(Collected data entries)
# # # #
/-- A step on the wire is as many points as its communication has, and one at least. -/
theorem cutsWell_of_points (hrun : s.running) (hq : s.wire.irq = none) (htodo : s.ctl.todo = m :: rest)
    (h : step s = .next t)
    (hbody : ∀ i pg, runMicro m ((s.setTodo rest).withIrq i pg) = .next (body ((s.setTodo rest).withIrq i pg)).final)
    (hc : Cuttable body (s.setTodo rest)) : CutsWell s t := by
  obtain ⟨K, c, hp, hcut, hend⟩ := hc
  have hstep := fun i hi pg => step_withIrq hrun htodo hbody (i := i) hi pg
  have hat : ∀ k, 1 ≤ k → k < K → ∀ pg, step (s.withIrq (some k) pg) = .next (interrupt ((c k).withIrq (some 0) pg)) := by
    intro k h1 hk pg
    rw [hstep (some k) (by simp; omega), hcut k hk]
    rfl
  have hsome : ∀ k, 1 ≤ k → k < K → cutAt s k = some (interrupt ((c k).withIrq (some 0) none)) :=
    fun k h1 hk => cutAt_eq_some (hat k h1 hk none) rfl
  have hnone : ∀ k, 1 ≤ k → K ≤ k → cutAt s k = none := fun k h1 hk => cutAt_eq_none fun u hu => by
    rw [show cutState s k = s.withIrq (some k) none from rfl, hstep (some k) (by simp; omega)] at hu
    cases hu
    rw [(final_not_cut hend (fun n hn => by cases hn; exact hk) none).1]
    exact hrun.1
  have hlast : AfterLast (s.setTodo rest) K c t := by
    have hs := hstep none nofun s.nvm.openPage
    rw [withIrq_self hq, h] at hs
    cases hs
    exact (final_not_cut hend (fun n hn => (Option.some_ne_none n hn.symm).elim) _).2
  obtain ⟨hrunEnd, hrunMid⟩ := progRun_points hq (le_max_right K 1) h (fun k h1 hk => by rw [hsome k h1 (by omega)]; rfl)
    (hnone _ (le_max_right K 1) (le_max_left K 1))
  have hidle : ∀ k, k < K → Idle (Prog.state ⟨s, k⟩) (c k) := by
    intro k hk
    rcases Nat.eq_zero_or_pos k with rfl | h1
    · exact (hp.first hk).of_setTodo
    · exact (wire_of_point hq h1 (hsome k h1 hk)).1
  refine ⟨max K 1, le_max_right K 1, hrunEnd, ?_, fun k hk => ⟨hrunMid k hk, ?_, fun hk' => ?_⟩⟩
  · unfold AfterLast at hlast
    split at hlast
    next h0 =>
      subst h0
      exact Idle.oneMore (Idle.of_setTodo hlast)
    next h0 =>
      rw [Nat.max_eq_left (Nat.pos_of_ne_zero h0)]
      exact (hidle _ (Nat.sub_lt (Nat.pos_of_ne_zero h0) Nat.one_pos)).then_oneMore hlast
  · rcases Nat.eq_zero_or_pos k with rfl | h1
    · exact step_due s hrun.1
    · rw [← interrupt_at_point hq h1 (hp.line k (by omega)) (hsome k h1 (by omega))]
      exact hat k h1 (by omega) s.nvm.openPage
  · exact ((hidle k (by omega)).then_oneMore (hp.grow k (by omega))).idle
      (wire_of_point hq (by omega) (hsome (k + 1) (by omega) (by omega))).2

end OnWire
# # # #
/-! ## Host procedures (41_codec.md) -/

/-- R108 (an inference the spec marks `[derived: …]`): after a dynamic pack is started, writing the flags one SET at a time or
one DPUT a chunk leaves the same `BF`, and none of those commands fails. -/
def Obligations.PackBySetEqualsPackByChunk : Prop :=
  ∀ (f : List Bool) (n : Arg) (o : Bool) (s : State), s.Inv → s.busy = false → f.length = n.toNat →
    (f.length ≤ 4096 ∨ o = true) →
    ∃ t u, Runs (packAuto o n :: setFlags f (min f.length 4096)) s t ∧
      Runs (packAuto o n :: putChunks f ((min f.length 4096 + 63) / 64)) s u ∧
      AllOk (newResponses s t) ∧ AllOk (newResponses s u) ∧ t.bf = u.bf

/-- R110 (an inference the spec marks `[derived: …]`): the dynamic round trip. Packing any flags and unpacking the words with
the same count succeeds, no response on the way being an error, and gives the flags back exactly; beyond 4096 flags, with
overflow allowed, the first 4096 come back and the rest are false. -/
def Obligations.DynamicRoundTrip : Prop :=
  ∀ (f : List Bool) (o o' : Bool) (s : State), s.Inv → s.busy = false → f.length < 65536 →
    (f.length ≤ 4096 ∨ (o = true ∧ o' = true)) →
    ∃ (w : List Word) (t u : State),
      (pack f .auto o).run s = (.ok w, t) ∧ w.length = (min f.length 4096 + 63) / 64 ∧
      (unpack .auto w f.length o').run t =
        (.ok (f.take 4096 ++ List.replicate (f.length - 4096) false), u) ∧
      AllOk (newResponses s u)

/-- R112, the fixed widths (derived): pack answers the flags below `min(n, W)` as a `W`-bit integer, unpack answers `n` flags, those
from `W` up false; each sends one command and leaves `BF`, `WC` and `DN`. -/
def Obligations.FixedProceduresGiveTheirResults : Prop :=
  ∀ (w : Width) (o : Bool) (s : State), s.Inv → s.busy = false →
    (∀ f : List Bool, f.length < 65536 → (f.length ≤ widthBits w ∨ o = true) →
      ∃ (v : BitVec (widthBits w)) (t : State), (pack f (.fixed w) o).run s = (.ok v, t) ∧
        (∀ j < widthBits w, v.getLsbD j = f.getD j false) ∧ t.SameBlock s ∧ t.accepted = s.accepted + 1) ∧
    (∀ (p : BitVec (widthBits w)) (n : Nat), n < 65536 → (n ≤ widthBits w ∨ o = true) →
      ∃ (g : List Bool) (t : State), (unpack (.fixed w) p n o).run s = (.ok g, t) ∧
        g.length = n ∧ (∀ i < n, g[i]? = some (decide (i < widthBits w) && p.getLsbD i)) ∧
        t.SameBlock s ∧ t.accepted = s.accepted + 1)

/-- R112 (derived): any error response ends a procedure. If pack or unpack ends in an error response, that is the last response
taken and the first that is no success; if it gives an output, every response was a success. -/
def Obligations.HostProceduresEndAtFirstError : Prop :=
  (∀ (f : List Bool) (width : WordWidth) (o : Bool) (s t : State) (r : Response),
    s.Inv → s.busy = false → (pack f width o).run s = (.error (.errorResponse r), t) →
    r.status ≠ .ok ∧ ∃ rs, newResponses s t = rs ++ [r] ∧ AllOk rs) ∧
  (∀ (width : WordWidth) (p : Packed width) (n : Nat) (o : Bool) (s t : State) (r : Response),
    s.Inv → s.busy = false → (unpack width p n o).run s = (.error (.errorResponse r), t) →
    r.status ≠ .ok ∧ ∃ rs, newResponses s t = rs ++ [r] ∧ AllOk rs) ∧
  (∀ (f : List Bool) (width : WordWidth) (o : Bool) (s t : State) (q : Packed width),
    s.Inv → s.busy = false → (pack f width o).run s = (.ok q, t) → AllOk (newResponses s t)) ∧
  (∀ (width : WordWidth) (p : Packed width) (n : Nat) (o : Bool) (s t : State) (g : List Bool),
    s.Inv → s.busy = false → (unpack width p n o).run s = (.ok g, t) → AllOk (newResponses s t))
# # # #
Work request: In the entries above, find the line with "at least. -/" and the line with "(h : step s = .next t)", then set down exactly those two and every line between them, nothing else.

Response for this exercise:
/-- A step on the wire is as many points as its communication has, and one at least. -/
theorem cutsWell_of_points (hrun : s.running) (hq : s.wire.irq = none) (htodo : s.ctl.todo = m :: rest)
    (h : step s = .next t)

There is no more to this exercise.